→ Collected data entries
def regRows3 : List RegRow :=
  [⟨0x280300, 0x4, 1, 0, 0x8000, 0x0, 0x0, 0x0, 0x0, 0x0, 0x0, 0⟩,
   ⟨0x280304, 0x4, 1, 0, 0x0, 0x0, 0x0, 0x0, 0x0, 0x0, 0x0, 0⟩,
   ⟨0x280308, 0x4, 1, 0, 0x0, 0x0, 0x0, 0x0, 0x0, 0x0, 0x0, 1⟩,
   ⟨0x28030C, 0x4, 1, 0, 0x0, 0x0, 0x0, 0x0, 0x0, 0x0, 0x0, 2⟩,
   ⟨0x280310, 0x4, 1, 0, 0x0, 0x0, 0x0, 0x0, 0x0, 0x0, 0x0, 1⟩,
   ⟨0x280314, 0x4, 1, 0, 0x0, 0x0, 0x0, 0x0, 0x0, 0x0, 0x0, 2⟩,
   ⟨0x280318, 0x4, 1, 0, 0x0, 0x0, 0x0, 0x0, 0x0, 0x0, 0x0, 1⟩,
   ⟨0x28031C, 0x4, 1, 0, 0x0, 0x0, 0x0, 0x0, 0x0, 0x0, 0x0, 2⟩,
   ⟨0x280320, 0x4, 1, 0, 0x0, 0x0, 0x0, 0x0, 0x0, 0x0, 0x0, 1⟩,
   ⟨0x280324, 0x4, 1, 0, 0x0, 0x0, 0x0, 0x0, 0x0, 0x0, 0x0, 2⟩,
   ⟨0x280400, 0x4, 1, 0, 0xFF0096, 0x0, 0x0, 0x0, 0x0, 0x0, 0x0, 0⟩,
   ⟨0x280404, 0x4, 1, 0, 0x0, 0x0, 0x0, 0x0, 0x0, 0x3, 0xFF0000, 0⟩,
   ⟨0x280408, 0x4, 1, 0, 0x0, 0x0, 0x0, 0x0, 0x0, 0x0, 0x0, 0⟩,
   ⟨0x2FFF00, 0x4, 1, 0, 0x0, 0x0, 0x0, 0x0, 0x0, 0xE0, 0xFFFF0000, 0⟩,
   ⟨0x300000, 0x100, 3, 0, 0x1400001C, 0xFF000FFC, 0x0, 0x0, 0x0, 0x0, 0x0, 0⟩,
   ⟨0x300004, 0x100, 3, 0, 0x8C300040, 0xF0000, 0xFFF00000, 0x0, 0x0, 0x0, 0x0, 0⟩,
   ⟨0x300008, 0x100, 3, 0, 0x0, 0x0, 0x0, 0x0, 0x0, 0x0, 0x0, 0⟩,
   ⟨0x30000C, 0x100, 3, 0, 0x0, 0x0, 0x17, 0x0, 0x80000000, 0x40000000, 0x0, 0⟩,
   ⟨0x300010, 0x100, 3, 0, 0x0, 0x0, 0x0, 0x0, 0x0, 0x0, 0xFFFFFFFF, 1⟩,
   ⟨0x300014, 0x100, 3, 0, 0x0, 0x0, 0x0, 0x0, 0x0, 0x0, 0xFFFFFFFF, 2⟩,
   ⟨0x300F00, 0x4, 1, 0, 0xC896C000, 0x0, 0x0, 0x0, 0x0, 0x0, 0x0, 0⟩,
   ⟨0x301000, 0x40, 12, 0, 0x110C0A00, 0xFFF0FFC0, 0xF0000, 0x0, 0x0, 0x0, 0x0, 0⟩,
   ⟨0x301004, 0x40, 12, 0, 0xC80A0A00, 0xFF00, 0xFFFF0000, 0x0, 0x0, 0x0, 0x0, 0⟩,
   ⟨0x301008, 0x40, 12, 0, 0x0, 0x4, 0x0, 0x3, 0x0, 0x0, 0x0, 0⟩,
   ⟨0x30100C, 0x40, 12, 0, 0x0, 0x0, 0x0, 0x0, 0x0, 0xFF80, 0x0, 0⟩]

def regRows4 : List RegRow :=
  [⟨0x301010, 0x40, 12, 0, 0xFF78, 0x0, 0x0, 0x0, 0x0, 0x0, 0x0, 0⟩,
   ⟨0x301018, 0x40, 12, 0, 0x0, 0x0, 0x0, 0x0, 0x0, 0x0, 0xFFFFFFFF, 1⟩,
   ⟨0x30101C, 0x40, 12, 0, 0x0, 0x0, 0x0, 0x0, 0x0, 0x0, 0xFFFFFFFF, 2⟩,
   ⟨0x301020, 0x40, 12, 0, 0x0, 0x0, 0x0, 0x0, 0x0, 0x0, 0xFFFFFFFF, 1⟩,
   ⟨0x301024, 0x40, 12, 0, 0x0, 0x0, 0x0, 0x0, 0x0, 0x0, 0xFFFFFFFF, 2⟩,
   ⟨0x302000, 0x4, 1, 0, 0x0, 0x0, 0x0, 0x0, 0x0, 0x0, 0x0, 0⟩,
   ⟨0x303000, 0x4, 1, 0, 0x1000014, 0x4300FFFF, 0x0, 0x0, 0x80000000, 0x0, 0x0, 0⟩,
   ⟨0x303004, 0x4, 1, 0, 0x32000000, 0x0, 0xFFFFFFFF, 0x0, 0x0, 0x0, 0x0, 0⟩,
   ⟨0x303008, 0x4, 1, 0, 0x32000000, 0x0, 0x0, 0x0, 0x0, 0x0, 0x0, 0⟩,
   ⟨0x30300C, 0x4, 1, 0, 0x32000000, 0x0, 0x0, 0x0, 0x0, 0x0, 0x0, 0⟩,
   ⟨0x303010, 0x4, 3, 0, 0x80000180, 0x0, 0x8FFF01FF, 0x0, 0x0, 0x0, 0x0, 0⟩,
   ⟨0x303020, 0x4, 3, 0, 0x80000180, 0x0, 0x0, 0x0, 0x0, 0x0, 0x0, 0⟩,
   ⟨0x303030, 0x4, 1, 0, 0x0, 0x0, 0x0, 0x0, 0x0, 0xF8, 0x0, 0⟩,
   ⟨0x303034, 0x4, 1, 0, 0x1410, 0x0, 0x0, 0x0, 0x0, 0x0, 0x0, 0⟩,
   ⟨0x303038, 0x4, 1, 0, 0x14, 0x0, 0x0, 0x0, 0x0, 0x0, 0x0, 0⟩,
   ⟨0x304000, 0x4, 1, 0, 0xA5050, 0xC3FFFFFF, 0x0, 0x0, 0x0, 0x0, 0x0, 0⟩,
   ⟨0x304004, 0x4, 1, 0, 0x0, 0x0, 0x0, 0x0, 0x0, 0x3, 0x0, 0⟩,
   ⟨0x305000, 0x20, 4, 0, 0x0, 0xE0FFFFFF, 0x0, 0x0, 0x0, 0x0, 0x0, 0⟩,
   ⟨0x305004, 0x20, 4, 0, 0xF140000, 0xFFFFFFFF, 0x0, 0x0, 0x0, 0x0, 0x0, 0⟩,
   ⟨0x305008, 0x20, 4, 0, 0xFFFF, 0xFFFFFFFF, 0x0, 0x0, 0x0, 0x0, 0x0, 0⟩,
   ⟨0x30500C, 0x20, 4, 0, 0xF0003C, 0x1FF01FF, 0x0, 0x0, 0x0, 0x0, 0x0, 0⟩,
   ⟨0x305010, 0x20, 4, 0, 0x0, 0x0, 0x0, 0x0, 0x0, 0x0, 0x0, 0⟩,
   ⟨0x3FFF00, 0x4, 1, 0, 0x0, 0x0, 0x0, 0x0, 0x0, 0xE0, 0xFFFF0000, 0⟩,
   ⟨0x400000, 0x4, 1, 0, 0x0, 0x0, 0x0, 0x0, 0x0, 0x4000000, 0x0, 0⟩,
   ⟨0x400004, 0x4, 1, 0, 0x70000000, 0x0, 0xFCFFFFFF, 0x0, 0x0, 0x0, 0x0, 0⟩]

→ TASK OBJECTIVE
Copy each line above containing the string "List".

→ EXERCISE SOLUTION
def regRows3 : List RegRow :=
def regRows4 : List RegRow :=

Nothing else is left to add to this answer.